We used a deterministic approach in order to develop a simple mathematical model to relate the expression of a report protein RFP with different concentrations of ethanol and methanol. By making some hypothesis, we were able to end up with a very simplified model that can help us to understand about the biological mechanism of the activation of the promoter PAOX. This activation is mediated by the transcript factor Mxr1 that in the presence of methanol, activates the expression of the promoter. Nevertheless, the Mxr1 repress the expression of the promoter in the presence of other sources of carbon, like ethanol. Because of that, in our experimental design we decided to use a modified Mxr1 transcript factor that instead of repressing the expression of the promoter in the presence of ethanol, it activates.

The model

We first model the reaction of the “activation” of the transcript factor, referred as (X), by ethanol or methanol. Initially, the transcript factor is free, Xf. Then, after interacting with the ethanol or methanol, it becomes Xet or Xmet. This reaction can be described as follows:

\begin{equation} X_f + et \leftrightarrows X_{et} \end{equation} \begin{equation} X_f + met \leftrightarrows X_{met} \end{equation}

Our first hypothesis is that this reaction occurs much faster than the report protein production. Because of that, we can assume that this reaction reaches quickly the equilibrium.
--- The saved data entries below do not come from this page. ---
/-- The content of a notice, item by item in the order of the emitting rule (11.1, log 14). The configured item of PEER PRESENCE is
coded as in the beacon, 0 UNCONFIGURED and 1 CONFIGURED. DESIGN CHOICE (R171, R189, log 40). The state of a probe is coded as in the
zone report, VALID 0 and FAILED 2, although R101 names FAILED first. DESIGN CHOICE (R101, 11.3, log 43). A name whose emitting rule lists
no names takes its place in the rule that defines it, or its code in 11.2 or 11.3. DESIGN CHOICE (11.1, log 43). -/
def Event.bytes : Event → List Byte
  | .fireState new previous cause alarms faults operated latch hold isolate doorOpen agentReady clock =>
      [BitVec.ofNat 8 (seqCode new), BitVec.ofNat 8 (seqCode previous), BitVec.ofNat 8 (fireCauseCode cause)] ++
        listBytes alarms ++ listBytes faults ++
        [firstOfTwo operated, firstOfTwo latch, firstOfTwo hold, firstOfTwo isolate, firstOfTwo (!doorOpen),
          firstOfTwo agentReady] ++ toBytes 4 clock
  | .releaseOutcome discharged doorOpen alarms latch clock =>
      [firstOfTwo discharged, firstOfTwo (!doorOpen)] ++ listBytes alarms ++ [firstOfTwo latch] ++ toBytes 4 clock
  | .detectorFault channel group state inService =>
      [BitVec.ofNat 8 channel, BitVec.ofNat 8 (groupCode group), BitVec.ofNat 8 (channelStateCode state),
        BitVec.ofNat 8 inService]
  | .neighbourAlarm flag holders clock => firstOfTwo flag :: listBytes holders ++ toBytes 4 clock
  | .peerPresence address presence beacon =>
      [BitVec.ofNat 8 address, BitVec.ofNat 8 (presenceCode presence)] ++
        optionalNat 1 (beacon.map fun b => if b.1 then 1 else 0) ++ optionalNat 1 (beacon.map fun b => seqCode b.2)
  | .addressConflict address cycle kind =>
      [BitVec.ofNat 8 address, BitVec.ofNat 8 cycle] ++ optional 1 (kind.map fun k => [k])
  | .authorizationWanted session caseId badge count intent intervals minutes =>
      [BitVec.ofNat 8 session] ++ toBytes 4 caseId ++ toBytes 3 badge ++ toBytes 2 count ++
        [BitVec.ofNat 8 (intentCode intent)] ++ optionalNat 1 intervals ++ optionalNat 2 minutes
  | .manifestEnded number cause members =>
      [BitVec.ofNat 8 number, firstOfTwo (decide (cause = .expired)), BitVec.ofNat 8 members]
  | .arrivalRefused => Config.refusedOutcomeCode :: optionalNat 1 none ++ optionalNat 4 none
  | .sessionEnded r =>
      [BitVec.ofNat 8 (outcomeIndex r.outcome), BitVec.ofNat 8 r.session] ++ optionalNat 1 (r.intent.map intentCode) ++
        optionalNat 4 r.caseId ++ optionalNat 1 r.manifest ++ [BitVec.ofNat 8 r.scanCount] ++ optionalNat 1 r.departed ++
        optionalNat 1 r.returned ++ optionalNat 1 r.conditioning ++ optionalNat 1 r.shelved ++ optionalNat 1 r.suspect ++
        optionalNat 1 r.reverted
  | .suspectEntry id reason advised => id ++ [BitVec.ofNat 8 (suspectCode reason)] ++ optionalNat 2 advised
  | .conditioningComplete id position exposure minute =>
      id ++ optional 2 (position.map fun p => positionBytes (some p)) ++ optionalNat 3 exposure ++ toBytes 4 minute
  | .transferOutcome id direction peer number outcome reason minute =>
      id ++ [firstOfTwo (decide (direction = .out)), BitVec.ofNat 8 peer, BitVec.ofNat 8 number,
        BitVec.ofNat 8 (transferOutcomeCode outcome)] ++ optional 1 (reason.map fun r => [r]) ++ toBytes 4 minute
  | .transitOverdue id destination number minute =>
      id ++ [BitVec.ofNat 8 destination, BitVec.ofNat 8 number] ++ toBytes 4 minute
  | .zoneBand inBand value => firstOfTwo inBand :: optional 4 (value.map readingBytes)
  | .probe number state reading =>
      [BitVec.ofNat 8 number, BitVec.ofNat 8 (probeStateCode state)] ++ readingBytes reading
  | .spreadHigh spread highest lowest => toBytes 2 spread ++ [BitVec.ofNat 8 highest, BitVec.ofNat 8 lowest]
  | .excursion account minute => toBytes 3 account ++ toBytes 4 minute
  | .restart cause interrupted deleted clock =>
      [firstOfTwo (decide (cause = .resetInput)), BitVec.ofNat 8 interrupted, BitVec.ofNat 8 deleted] ++ toBytes 4 clock

/-- The source an event is recorded on (R185). -/
def Event.source : Event → Nat
  | .fireState .. => 0
  | .releaseOutcome .. => 1
  | .detectorFault .. => 2
  | .neighbourAlarm .. => 3
  | .peerPresence .. => 4
  | .addressConflict .. => 5
  | .authorizationWanted .. => 6
  | .manifestEnded .. => 7
  | .arrivalRefused => 7
  | .sessionEnded .. => 7
  | .suspectEntry .. => 8
  | .conditioningComplete .. => 9
  | .transferOutcome .. => 10
  | .transitOverdue .. => 11
  | .zoneBand .. => 12
  | .probe .. => 13
  | .spreadHigh .. => 13
  | .excursion .. => 14
  | .restart .. => 15

end Sys2Proof.Machine
end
Then at the equilibrium point we have:

\begin{equation} \frac{d[X_{et}]}{dt} = \beta^{+}_{et}[et][X_f] - \beta^{-}_{et}[X_{et}] = 0 \end{equation} \begin{equation} \frac{d[X_{met}]}{dt} = \beta^{+}_{met}[met][X_f] - \beta^{-}_{met}[X_{met}] = 0 \end{equation}

and so,

\begin{equation} [X_{et}]_{eq} = \beta_{et}[et][X_f]_{eq} \end{equation} \begin{equation} [X_{met}]_{eq} = \beta_{met}[met][X_f]_{eq} \end{equation}

where

$$\beta = \frac{\beta^+}{\beta^-}$$

A second hypothesis we will assume is that at the equilibrium, the concentration of Xf is much lower than the transcript factor modified by ethanol or methanol. In mathematical formulation:

\begin{equation} [X_{f}]_{eq} \ll ( [X_{et}]_{eq}+[X_{met}]_{eq} ) \end{equation}

This hypothesis seems quite reasonable since the concentration of methanol or ethanol is expected to be orders of magnitude higher than the concentration of the transcript factor. Then it is expected that the majority of the transcript factor have interacted with those metabolites. We can also assume that the concentration of the metabolites do not change in time by this reaction.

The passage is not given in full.